From the entries below, output the line with "s.params v k]" and each following line up to and including the line with "fun e lc f =>", exactly as written.

[[ RECORDS FOR THE EXERCISE, beginning ]]

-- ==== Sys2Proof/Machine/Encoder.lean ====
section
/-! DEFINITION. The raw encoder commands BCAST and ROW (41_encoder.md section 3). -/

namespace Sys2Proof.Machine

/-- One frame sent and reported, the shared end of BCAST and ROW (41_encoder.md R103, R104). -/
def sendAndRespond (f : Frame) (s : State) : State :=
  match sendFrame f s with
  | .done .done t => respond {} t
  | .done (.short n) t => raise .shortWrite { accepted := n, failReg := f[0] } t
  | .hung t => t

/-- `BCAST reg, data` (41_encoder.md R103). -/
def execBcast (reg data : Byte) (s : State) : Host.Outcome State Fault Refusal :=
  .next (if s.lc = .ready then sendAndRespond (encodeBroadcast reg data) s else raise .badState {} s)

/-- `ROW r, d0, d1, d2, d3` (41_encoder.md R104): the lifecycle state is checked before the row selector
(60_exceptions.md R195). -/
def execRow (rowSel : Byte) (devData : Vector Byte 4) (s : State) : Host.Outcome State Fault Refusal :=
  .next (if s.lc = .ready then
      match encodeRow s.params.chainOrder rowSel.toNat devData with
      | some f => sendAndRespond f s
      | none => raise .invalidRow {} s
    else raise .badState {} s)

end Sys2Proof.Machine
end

[[ RECORDS FOR THE EXERCISE, end ]]
[[ RECORDS FOR THE EXERCISE, beginning ]]

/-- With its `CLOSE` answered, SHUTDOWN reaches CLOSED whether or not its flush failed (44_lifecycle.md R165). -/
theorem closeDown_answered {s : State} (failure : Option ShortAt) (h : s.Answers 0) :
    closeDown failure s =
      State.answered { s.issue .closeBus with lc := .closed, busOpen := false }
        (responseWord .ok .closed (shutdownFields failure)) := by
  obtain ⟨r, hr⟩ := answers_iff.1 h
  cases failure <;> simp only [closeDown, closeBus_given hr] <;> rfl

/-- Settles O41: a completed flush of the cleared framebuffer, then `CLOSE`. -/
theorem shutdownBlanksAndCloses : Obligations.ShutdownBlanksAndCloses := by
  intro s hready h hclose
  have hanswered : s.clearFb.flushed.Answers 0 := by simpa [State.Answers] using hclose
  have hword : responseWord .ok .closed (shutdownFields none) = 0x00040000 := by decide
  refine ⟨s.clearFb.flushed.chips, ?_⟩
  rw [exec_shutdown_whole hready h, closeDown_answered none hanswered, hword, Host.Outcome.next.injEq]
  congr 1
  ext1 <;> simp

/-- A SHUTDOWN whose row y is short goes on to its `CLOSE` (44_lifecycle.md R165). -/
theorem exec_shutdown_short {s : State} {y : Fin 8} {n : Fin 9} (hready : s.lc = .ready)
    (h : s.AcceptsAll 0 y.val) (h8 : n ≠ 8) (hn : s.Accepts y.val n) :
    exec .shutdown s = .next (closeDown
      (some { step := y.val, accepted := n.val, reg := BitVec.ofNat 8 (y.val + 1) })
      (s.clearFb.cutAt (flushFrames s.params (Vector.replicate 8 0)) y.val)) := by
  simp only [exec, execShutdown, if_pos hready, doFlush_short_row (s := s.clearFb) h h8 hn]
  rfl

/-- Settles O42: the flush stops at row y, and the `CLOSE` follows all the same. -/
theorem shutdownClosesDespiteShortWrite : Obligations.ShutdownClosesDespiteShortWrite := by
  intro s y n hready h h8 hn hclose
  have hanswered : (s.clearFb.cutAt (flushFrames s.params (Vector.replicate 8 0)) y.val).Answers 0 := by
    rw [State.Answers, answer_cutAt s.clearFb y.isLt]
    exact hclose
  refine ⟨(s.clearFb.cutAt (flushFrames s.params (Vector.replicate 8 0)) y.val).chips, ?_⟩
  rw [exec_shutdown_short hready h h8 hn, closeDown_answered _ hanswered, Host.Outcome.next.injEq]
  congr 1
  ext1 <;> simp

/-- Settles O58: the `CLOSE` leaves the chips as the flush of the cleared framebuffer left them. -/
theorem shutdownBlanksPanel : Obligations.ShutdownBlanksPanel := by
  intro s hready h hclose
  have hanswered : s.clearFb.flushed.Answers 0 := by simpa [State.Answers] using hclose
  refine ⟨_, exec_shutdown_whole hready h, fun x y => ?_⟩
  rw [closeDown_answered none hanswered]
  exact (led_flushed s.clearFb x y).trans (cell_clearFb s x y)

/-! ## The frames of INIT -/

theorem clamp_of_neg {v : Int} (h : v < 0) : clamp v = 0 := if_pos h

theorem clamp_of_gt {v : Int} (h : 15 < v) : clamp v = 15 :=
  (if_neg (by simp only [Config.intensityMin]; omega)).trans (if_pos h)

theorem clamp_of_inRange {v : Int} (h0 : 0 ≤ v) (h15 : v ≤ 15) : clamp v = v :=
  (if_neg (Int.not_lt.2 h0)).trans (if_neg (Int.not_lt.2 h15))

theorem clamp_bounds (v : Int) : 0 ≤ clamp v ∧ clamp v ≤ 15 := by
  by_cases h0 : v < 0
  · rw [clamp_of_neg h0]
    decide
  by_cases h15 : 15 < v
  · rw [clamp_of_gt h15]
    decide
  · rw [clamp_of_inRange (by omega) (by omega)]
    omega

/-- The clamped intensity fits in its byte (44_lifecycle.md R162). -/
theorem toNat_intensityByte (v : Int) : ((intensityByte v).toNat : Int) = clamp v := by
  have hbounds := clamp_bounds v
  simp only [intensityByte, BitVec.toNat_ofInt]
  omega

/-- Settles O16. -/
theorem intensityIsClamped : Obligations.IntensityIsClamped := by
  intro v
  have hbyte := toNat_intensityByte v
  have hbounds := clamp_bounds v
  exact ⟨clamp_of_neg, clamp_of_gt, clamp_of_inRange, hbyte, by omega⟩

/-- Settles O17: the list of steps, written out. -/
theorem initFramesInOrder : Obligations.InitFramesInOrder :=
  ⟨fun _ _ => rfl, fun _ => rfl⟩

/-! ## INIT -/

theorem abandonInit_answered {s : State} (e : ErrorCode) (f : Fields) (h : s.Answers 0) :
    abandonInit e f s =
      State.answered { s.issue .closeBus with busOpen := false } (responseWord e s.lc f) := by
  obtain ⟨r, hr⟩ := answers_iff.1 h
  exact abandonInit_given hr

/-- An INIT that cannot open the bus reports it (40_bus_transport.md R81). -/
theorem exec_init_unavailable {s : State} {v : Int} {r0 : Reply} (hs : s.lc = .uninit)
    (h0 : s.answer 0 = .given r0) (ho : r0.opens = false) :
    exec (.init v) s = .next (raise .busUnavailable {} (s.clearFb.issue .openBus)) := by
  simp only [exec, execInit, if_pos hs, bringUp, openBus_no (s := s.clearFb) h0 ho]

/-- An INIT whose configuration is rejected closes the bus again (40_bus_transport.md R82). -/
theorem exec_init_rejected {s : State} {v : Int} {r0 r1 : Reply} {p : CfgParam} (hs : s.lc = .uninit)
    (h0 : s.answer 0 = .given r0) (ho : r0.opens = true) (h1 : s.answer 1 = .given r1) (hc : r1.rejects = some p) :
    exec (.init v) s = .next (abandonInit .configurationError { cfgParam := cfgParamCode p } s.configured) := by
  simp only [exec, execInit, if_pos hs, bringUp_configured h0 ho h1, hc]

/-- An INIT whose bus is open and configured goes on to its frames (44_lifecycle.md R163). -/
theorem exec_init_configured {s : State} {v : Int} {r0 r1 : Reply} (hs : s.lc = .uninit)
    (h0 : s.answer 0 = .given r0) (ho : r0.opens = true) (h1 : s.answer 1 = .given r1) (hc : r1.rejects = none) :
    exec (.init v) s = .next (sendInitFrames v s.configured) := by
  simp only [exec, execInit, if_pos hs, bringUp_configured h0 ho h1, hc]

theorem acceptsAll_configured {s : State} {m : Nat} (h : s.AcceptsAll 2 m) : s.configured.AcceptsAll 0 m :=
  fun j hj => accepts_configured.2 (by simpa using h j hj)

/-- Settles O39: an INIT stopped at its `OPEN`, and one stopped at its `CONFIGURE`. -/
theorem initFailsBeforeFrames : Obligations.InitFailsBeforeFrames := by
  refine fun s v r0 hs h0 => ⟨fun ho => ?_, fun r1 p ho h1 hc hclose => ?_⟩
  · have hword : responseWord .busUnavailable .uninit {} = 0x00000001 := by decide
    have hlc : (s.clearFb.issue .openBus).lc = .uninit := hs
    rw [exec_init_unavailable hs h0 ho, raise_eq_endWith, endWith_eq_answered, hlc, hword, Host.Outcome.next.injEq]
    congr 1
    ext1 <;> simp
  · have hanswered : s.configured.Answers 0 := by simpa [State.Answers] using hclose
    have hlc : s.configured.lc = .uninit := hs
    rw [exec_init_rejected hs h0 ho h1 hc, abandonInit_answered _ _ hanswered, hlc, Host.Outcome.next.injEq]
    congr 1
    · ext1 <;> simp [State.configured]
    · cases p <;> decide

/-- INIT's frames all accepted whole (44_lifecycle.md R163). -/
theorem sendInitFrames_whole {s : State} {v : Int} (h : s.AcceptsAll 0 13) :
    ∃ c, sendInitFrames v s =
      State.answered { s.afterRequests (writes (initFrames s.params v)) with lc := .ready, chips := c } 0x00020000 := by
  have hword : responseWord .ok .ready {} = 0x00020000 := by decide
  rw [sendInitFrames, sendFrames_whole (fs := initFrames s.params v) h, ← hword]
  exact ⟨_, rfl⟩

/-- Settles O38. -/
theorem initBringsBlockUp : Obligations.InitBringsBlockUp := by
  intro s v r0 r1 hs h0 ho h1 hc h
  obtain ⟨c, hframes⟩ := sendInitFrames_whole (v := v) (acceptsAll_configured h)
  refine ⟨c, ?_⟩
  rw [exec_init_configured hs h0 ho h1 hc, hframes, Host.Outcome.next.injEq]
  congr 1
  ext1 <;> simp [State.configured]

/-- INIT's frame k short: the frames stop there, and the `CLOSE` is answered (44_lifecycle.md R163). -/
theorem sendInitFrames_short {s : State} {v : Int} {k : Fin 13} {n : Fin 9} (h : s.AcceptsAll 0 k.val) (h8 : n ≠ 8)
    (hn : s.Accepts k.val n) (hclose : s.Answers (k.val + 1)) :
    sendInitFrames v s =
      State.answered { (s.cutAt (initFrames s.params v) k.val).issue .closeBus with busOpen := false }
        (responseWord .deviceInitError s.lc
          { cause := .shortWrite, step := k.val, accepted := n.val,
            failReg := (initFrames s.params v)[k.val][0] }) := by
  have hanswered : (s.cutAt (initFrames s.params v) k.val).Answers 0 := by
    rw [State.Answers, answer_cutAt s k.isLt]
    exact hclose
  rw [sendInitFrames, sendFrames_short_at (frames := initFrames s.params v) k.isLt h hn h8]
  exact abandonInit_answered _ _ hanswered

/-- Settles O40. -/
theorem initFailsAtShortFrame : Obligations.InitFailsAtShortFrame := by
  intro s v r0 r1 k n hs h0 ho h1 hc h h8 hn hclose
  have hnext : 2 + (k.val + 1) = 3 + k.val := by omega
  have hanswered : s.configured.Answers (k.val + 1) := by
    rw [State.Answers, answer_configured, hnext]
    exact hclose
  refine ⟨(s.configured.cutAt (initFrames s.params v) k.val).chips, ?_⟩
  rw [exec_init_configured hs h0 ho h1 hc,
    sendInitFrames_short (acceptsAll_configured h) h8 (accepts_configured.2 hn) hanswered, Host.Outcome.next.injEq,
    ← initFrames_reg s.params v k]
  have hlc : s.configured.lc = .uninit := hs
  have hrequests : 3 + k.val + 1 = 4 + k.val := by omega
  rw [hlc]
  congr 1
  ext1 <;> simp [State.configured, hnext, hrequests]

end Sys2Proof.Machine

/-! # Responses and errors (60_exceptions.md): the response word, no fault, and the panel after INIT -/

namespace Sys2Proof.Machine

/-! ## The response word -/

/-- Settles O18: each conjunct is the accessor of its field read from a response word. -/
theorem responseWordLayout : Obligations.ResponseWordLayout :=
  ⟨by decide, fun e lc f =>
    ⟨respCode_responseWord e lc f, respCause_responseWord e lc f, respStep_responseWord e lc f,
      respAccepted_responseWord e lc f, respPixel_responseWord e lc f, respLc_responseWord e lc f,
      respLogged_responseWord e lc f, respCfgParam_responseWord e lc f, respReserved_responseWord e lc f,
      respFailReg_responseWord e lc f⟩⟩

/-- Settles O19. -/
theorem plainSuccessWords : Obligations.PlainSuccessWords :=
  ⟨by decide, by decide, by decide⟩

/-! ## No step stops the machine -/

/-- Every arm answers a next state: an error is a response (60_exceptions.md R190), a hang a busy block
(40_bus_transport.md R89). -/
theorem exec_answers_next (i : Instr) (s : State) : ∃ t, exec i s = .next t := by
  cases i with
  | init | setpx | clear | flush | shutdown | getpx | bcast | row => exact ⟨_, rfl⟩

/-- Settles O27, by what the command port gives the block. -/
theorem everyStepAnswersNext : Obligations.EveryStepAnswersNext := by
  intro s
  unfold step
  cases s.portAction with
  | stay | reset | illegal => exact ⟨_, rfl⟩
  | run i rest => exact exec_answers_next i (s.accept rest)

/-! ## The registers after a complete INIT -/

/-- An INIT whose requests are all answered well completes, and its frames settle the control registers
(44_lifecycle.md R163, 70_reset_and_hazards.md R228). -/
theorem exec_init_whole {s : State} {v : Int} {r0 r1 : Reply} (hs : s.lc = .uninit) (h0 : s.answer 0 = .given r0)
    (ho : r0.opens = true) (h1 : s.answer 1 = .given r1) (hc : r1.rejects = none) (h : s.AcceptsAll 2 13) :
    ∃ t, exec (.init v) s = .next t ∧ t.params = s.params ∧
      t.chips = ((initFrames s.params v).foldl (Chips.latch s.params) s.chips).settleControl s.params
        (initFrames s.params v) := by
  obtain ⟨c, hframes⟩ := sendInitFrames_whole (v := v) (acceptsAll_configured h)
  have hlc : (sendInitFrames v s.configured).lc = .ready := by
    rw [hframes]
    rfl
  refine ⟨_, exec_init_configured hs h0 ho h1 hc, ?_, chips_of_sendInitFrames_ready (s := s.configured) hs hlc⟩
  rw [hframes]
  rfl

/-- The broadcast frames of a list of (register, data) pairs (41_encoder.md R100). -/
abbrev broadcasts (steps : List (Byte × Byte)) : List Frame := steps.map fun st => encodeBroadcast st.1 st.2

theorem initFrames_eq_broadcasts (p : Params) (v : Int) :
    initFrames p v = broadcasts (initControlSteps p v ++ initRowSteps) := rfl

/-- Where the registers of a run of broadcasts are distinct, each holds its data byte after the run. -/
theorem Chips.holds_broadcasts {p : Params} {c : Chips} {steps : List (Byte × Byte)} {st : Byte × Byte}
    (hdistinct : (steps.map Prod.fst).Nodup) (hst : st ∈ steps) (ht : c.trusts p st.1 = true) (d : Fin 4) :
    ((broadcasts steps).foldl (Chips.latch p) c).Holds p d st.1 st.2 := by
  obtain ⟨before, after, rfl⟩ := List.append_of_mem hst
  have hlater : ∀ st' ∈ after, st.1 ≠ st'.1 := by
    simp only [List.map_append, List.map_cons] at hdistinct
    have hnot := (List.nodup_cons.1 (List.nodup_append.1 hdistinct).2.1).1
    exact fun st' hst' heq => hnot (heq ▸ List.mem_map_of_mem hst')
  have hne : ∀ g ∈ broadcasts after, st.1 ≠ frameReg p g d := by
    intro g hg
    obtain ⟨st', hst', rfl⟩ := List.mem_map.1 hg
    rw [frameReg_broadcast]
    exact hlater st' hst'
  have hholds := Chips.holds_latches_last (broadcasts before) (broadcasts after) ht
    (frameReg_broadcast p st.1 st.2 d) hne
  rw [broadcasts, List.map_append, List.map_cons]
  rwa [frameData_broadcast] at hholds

[[ RECORDS FOR THE EXERCISE, end ]]

### SOLUTION TO THE EXERCISE
    ← initFrames_reg s.params v k]
  have hlc : s.configured.lc = .uninit := hs
  have hrequests : 3 + k.val + 1 = 4 + k.val := by omega
  rw [hlc]
  congr 1
  ext1 <;> simp [State.configured, hnext, hrequests]

end Sys2Proof.Machine

/-! # Responses and errors (60_exceptions.md): the response word, no fault, and the panel after INIT -/

namespace Sys2Proof.Machine

/-! ## The response word -/

/-- Settles O18: each conjunct is the accessor of its field read from a response word. -/
theorem responseWordLayout : Obligations.ResponseWordLayout :=
  ⟨by decide, fun e lc f =>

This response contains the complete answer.